- **What is expected**: Copy only what runs from the line containing "State.reset.sig = ⟨[], 0, 0, []⟩" through the end of the material below, line for line, with both ends included.

- **Working data**:

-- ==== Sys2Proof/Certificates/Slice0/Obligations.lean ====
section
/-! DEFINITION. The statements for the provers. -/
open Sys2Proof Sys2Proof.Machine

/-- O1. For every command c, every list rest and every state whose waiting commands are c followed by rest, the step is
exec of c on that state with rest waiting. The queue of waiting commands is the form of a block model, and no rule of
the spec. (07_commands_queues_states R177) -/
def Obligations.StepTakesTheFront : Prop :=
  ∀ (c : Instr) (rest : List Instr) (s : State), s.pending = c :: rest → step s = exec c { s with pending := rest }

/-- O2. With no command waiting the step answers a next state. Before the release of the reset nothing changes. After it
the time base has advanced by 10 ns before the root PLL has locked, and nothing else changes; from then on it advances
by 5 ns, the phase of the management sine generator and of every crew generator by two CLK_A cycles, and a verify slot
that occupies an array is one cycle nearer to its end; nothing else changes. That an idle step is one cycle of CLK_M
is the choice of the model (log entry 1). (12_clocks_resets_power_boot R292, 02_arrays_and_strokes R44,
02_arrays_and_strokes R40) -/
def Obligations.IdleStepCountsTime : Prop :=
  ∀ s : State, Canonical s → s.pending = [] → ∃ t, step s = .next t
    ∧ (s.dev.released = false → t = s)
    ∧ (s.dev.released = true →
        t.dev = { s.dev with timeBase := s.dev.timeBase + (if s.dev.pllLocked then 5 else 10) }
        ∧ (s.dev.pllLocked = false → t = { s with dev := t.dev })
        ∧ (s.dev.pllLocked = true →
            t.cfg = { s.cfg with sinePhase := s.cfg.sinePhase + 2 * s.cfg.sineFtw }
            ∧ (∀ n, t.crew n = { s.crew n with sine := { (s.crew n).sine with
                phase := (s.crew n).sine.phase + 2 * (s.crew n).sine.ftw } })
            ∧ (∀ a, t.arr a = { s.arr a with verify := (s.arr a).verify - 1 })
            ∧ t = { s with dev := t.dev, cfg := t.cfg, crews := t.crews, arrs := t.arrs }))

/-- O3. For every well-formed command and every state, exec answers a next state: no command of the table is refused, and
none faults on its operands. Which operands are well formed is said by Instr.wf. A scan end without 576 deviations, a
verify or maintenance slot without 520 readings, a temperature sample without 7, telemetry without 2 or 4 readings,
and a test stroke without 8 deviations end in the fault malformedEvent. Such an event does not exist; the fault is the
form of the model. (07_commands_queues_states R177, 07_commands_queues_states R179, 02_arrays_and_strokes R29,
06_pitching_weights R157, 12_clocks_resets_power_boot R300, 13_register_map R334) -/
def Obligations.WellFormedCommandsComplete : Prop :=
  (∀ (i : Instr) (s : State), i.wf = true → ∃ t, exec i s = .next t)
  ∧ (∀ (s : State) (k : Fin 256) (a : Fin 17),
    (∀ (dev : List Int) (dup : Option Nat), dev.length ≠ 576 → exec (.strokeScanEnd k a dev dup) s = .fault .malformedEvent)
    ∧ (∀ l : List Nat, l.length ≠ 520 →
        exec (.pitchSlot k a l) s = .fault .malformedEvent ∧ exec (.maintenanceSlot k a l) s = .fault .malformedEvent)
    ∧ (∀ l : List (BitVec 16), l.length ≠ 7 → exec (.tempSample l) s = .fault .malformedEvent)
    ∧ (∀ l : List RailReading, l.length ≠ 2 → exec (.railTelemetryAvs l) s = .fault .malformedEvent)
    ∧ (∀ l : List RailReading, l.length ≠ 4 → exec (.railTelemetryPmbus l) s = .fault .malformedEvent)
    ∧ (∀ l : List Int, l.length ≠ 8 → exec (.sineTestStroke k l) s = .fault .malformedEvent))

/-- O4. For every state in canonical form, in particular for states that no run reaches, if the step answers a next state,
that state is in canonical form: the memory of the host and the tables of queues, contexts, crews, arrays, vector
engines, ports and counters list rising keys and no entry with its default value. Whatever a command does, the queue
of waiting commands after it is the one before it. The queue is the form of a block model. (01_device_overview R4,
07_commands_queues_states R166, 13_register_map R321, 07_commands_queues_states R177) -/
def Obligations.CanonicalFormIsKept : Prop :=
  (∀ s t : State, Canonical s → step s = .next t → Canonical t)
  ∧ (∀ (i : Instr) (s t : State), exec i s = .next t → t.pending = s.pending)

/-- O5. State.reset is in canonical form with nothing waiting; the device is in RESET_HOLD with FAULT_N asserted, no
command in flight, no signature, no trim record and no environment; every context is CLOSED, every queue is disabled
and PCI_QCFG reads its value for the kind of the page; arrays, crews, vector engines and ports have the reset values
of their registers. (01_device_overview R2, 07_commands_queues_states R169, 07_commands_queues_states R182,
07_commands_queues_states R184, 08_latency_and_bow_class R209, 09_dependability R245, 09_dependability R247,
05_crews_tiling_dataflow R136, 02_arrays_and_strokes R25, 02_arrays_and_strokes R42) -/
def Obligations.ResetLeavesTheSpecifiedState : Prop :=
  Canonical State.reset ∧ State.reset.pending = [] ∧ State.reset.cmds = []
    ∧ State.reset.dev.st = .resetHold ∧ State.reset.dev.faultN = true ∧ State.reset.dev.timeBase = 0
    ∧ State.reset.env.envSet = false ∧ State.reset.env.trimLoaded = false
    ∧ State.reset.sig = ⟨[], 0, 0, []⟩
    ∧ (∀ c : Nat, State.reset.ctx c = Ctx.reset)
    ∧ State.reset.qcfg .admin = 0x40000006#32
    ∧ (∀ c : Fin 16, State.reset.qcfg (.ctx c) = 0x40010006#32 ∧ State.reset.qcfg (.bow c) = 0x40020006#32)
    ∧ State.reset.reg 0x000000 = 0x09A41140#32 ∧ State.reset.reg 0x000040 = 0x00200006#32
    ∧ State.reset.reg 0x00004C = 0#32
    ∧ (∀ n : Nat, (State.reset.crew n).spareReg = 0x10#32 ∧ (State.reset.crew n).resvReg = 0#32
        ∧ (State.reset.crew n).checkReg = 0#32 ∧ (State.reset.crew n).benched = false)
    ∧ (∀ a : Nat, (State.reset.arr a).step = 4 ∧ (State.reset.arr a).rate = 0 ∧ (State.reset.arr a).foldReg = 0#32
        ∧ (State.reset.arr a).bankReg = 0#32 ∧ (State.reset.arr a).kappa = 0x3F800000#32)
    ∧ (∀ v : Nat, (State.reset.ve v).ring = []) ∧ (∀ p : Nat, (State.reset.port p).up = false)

- **Exercise output**:
    ∧ State.reset.sig = ⟨[], 0, 0, []⟩
    ∧ (∀ c : Nat, State.reset.ctx c = Ctx.reset)
    ∧ State.reset.qcfg .admin = 0x40000006#32
    ∧ (∀ c : Fin 16, State.reset.qcfg (.ctx c) = 0x40010006#32 ∧ State.reset.qcfg (.bow c) = 0x40020006#32)
    ∧ State.reset.reg 0x000000 = 0x09A41140#32 ∧ State.reset.reg 0x000040 = 0x00200006#32
    ∧ State.reset.reg 0x00004C = 0#32
    ∧ (∀ n : Nat, (State.reset.crew n).spareReg = 0x10#32 ∧ (State.reset.crew n).resvReg = 0#32
        ∧ (State.reset.crew n).checkReg = 0#32 ∧ (State.reset.crew n).benched = false)
    ∧ (∀ a : Nat, (State.reset.arr a).step = 4 ∧ (State.reset.arr a).rate = 0 ∧ (State.reset.arr a).foldReg = 0#32
        ∧ (State.reset.arr a).bankReg = 0#32 ∧ (State.reset.arr a).kappa = 0x3F800000#32)
    ∧ (∀ v : Nat, (State.reset.ve v).ring = []) ∧ (∀ p : Nat, (State.reset.port p).up = false)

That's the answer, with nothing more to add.